(Beginning of Provided records)
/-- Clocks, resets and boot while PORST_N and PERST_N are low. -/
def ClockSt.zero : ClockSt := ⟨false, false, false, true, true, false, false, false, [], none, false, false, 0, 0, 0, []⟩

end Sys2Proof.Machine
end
(End of Provided records)
(Beginning of Provided records)
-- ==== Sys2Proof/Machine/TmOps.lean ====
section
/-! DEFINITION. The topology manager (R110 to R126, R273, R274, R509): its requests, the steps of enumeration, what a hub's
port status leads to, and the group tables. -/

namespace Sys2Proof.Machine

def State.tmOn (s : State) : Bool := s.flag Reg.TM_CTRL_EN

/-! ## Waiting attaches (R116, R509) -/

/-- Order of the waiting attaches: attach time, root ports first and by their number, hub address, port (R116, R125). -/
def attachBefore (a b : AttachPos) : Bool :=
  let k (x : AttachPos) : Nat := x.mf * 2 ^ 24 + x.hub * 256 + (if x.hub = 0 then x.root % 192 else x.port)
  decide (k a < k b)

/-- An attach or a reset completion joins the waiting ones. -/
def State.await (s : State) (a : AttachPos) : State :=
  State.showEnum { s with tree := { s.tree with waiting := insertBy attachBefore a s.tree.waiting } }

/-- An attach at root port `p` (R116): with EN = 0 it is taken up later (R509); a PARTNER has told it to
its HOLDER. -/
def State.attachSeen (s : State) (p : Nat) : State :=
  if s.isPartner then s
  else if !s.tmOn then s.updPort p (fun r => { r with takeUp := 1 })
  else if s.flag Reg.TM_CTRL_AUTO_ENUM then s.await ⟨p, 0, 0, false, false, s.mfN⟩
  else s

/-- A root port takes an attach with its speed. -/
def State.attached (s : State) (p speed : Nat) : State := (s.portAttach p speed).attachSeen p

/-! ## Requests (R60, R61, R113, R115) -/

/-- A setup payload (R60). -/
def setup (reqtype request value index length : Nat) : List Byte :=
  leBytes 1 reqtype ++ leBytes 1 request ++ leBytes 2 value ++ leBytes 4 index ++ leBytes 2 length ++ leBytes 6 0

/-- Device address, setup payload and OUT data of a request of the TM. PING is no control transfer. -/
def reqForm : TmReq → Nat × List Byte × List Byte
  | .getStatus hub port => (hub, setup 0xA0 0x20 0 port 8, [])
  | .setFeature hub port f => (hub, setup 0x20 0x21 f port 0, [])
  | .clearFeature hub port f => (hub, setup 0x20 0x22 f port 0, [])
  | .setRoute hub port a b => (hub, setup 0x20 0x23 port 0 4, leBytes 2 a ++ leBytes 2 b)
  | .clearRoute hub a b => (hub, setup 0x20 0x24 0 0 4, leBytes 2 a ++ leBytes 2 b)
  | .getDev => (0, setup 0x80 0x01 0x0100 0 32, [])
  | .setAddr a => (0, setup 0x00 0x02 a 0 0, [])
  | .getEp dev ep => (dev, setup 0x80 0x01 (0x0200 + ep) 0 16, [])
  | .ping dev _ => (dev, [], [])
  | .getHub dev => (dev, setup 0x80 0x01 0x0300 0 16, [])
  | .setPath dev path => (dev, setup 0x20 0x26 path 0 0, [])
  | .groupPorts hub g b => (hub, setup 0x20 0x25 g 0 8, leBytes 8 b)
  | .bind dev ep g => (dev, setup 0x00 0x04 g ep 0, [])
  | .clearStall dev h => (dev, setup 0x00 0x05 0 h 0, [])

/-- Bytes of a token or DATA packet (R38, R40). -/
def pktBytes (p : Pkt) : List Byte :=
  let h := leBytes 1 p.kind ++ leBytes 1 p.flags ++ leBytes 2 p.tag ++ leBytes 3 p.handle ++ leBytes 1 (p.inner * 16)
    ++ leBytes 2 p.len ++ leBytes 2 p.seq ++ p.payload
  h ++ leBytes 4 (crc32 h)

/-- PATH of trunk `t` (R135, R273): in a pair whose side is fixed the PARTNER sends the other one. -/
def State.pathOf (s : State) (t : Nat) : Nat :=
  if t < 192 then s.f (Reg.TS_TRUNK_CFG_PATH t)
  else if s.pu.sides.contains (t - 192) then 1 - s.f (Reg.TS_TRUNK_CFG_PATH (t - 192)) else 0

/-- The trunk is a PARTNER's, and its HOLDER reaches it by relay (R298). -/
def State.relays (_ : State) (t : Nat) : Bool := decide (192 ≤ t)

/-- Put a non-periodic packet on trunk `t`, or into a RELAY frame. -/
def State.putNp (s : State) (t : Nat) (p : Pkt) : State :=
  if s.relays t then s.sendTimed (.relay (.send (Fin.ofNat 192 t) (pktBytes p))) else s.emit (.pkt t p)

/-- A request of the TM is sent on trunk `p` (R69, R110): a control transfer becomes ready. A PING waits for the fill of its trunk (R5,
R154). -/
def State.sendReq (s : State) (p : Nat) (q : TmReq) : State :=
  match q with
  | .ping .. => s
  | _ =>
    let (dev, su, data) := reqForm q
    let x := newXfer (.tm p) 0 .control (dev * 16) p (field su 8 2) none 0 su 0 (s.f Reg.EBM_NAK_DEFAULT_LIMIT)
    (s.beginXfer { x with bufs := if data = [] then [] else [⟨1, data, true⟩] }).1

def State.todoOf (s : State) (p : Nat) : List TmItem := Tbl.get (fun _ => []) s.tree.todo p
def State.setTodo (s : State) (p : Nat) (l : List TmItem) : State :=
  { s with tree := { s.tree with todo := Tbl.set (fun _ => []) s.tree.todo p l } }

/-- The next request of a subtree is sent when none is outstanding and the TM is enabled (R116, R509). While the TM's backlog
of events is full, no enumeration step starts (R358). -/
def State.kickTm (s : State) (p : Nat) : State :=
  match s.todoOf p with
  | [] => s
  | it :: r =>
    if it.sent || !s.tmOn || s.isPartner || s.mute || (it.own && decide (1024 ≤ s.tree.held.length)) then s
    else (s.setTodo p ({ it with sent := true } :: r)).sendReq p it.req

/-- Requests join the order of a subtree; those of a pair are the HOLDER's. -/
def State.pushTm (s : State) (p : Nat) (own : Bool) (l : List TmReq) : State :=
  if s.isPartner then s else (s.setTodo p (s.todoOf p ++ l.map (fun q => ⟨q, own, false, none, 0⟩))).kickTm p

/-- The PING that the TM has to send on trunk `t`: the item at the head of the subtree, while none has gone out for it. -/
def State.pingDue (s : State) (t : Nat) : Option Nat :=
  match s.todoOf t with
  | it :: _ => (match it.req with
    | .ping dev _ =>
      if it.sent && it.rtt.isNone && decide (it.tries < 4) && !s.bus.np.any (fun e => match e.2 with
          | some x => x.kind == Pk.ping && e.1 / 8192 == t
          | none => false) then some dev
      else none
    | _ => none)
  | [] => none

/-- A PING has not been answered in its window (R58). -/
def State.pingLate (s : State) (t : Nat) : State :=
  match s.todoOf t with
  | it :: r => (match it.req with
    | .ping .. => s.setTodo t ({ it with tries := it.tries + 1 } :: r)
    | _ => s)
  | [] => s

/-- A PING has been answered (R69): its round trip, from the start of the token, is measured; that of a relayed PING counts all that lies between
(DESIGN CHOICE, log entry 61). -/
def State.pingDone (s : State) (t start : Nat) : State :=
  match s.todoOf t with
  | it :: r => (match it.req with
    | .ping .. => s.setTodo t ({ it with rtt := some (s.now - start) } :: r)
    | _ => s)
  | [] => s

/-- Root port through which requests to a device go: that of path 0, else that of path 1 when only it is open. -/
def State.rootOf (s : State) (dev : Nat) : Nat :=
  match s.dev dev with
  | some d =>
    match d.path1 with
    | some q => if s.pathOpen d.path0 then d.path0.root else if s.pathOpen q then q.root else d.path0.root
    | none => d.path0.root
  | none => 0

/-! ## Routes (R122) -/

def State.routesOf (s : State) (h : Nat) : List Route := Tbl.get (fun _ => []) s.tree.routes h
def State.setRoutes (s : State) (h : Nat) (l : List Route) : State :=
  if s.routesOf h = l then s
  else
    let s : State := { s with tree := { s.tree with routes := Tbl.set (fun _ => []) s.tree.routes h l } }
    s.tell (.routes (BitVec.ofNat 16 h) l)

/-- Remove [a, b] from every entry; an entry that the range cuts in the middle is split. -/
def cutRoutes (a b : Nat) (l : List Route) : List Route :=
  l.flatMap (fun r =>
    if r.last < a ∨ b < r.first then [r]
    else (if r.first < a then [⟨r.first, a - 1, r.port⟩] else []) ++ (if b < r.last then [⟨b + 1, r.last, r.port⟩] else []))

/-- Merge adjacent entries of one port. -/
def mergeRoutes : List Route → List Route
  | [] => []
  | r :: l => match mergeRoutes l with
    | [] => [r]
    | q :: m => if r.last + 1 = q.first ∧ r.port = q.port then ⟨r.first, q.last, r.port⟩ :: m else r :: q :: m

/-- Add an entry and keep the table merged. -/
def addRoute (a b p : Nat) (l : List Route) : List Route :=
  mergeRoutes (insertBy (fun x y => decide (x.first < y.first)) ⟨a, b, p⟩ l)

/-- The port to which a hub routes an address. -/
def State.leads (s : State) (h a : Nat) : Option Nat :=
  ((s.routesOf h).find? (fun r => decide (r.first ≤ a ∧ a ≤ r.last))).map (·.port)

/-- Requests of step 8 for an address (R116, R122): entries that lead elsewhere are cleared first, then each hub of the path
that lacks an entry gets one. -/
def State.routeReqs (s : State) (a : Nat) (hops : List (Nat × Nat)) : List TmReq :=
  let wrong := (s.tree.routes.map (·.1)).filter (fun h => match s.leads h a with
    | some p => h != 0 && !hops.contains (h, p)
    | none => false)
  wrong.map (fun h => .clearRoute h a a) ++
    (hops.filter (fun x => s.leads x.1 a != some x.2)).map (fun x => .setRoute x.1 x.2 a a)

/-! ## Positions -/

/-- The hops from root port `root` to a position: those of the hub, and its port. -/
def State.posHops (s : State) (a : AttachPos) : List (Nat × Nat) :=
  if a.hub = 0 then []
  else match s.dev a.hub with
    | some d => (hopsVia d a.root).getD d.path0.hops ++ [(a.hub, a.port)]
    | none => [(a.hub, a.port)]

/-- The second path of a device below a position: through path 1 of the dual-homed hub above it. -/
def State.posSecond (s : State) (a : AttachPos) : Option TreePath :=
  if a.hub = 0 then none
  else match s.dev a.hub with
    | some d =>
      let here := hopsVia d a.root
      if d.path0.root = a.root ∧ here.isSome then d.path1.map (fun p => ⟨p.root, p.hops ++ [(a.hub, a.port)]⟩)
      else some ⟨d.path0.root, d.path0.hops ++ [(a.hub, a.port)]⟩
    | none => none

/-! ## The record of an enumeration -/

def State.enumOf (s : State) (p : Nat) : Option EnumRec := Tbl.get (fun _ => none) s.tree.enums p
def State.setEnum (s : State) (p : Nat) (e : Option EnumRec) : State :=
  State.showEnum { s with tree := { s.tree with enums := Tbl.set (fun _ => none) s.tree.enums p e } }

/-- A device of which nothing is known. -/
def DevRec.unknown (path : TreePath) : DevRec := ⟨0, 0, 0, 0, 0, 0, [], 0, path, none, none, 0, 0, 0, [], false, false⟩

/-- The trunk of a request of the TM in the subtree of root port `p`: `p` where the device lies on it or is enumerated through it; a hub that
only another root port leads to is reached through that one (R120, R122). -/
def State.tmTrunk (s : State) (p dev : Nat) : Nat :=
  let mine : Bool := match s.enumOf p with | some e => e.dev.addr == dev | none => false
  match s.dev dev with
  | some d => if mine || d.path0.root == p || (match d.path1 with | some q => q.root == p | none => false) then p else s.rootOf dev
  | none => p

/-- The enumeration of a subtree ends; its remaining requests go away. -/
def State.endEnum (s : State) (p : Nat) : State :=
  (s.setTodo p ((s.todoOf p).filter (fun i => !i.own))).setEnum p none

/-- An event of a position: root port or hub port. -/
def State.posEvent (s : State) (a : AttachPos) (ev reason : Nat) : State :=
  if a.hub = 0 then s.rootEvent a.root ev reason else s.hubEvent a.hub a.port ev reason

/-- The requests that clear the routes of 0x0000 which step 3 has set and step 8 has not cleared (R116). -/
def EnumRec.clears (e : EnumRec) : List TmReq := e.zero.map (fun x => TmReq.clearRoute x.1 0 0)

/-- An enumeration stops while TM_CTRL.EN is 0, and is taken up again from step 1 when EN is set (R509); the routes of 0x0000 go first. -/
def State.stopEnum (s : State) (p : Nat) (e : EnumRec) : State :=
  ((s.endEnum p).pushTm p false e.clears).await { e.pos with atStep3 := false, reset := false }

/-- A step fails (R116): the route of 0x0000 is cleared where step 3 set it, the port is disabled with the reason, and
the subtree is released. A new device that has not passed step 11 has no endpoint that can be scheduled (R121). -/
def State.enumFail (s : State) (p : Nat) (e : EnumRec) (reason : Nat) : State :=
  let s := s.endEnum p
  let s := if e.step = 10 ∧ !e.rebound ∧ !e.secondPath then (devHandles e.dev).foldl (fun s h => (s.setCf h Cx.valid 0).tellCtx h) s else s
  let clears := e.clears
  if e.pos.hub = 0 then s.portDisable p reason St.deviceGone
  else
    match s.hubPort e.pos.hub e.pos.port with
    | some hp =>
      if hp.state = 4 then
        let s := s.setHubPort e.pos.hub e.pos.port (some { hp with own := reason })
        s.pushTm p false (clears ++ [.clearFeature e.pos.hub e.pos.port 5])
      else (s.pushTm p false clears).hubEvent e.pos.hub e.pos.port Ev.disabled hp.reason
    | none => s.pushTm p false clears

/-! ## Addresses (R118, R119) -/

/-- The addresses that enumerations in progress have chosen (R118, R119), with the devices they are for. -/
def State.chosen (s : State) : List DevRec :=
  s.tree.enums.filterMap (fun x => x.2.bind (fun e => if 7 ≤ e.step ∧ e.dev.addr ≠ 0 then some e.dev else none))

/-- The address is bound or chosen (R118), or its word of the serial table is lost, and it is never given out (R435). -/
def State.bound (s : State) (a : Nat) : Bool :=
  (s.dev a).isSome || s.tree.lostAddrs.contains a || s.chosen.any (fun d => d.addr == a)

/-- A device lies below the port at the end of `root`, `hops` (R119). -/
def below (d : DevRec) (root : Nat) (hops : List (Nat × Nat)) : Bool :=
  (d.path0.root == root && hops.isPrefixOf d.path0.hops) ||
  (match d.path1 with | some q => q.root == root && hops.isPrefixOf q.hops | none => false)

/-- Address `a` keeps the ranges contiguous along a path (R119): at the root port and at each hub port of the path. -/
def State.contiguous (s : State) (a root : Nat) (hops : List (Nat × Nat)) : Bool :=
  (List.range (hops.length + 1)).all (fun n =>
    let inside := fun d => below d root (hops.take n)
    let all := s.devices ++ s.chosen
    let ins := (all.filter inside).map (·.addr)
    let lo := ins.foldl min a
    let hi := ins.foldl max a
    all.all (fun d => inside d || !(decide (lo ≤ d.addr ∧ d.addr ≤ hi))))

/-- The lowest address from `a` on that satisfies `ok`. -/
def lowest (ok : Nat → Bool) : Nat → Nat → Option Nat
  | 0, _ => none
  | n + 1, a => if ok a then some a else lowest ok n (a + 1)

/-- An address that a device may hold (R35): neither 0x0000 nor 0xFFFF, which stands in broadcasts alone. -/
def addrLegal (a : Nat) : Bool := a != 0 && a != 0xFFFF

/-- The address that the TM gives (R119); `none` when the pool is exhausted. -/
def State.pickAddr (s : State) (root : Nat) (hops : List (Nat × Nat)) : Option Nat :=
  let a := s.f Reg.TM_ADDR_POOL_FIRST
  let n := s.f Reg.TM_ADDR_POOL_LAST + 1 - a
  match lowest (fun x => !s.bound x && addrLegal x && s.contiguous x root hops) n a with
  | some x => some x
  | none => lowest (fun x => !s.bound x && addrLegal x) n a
(End of Provided records)
Print the lines above from the one with "q.root else d.path0.root" through the one with "let s : State", both included, exactly as written and nothing more.

*Response to the exercise*.
    | some q => if s.pathOpen d.path0 then d.path0.root else if s.pathOpen q then q.root else d.path0.root
    | none => d.path0.root
  | none => 0

/-! ## Routes (R122) -/

def State.routesOf (s : State) (h : Nat) : List Route := Tbl.get (fun _ => []) s.tree.routes h
def State.setRoutes (s : State) (h : Nat) (l : List Route) : State :=
  if s.routesOf h = l then s
  else
    let s : State := { s with tree := { s.tree with routes := Tbl.set (fun _ => []) s.tree.routes h l } }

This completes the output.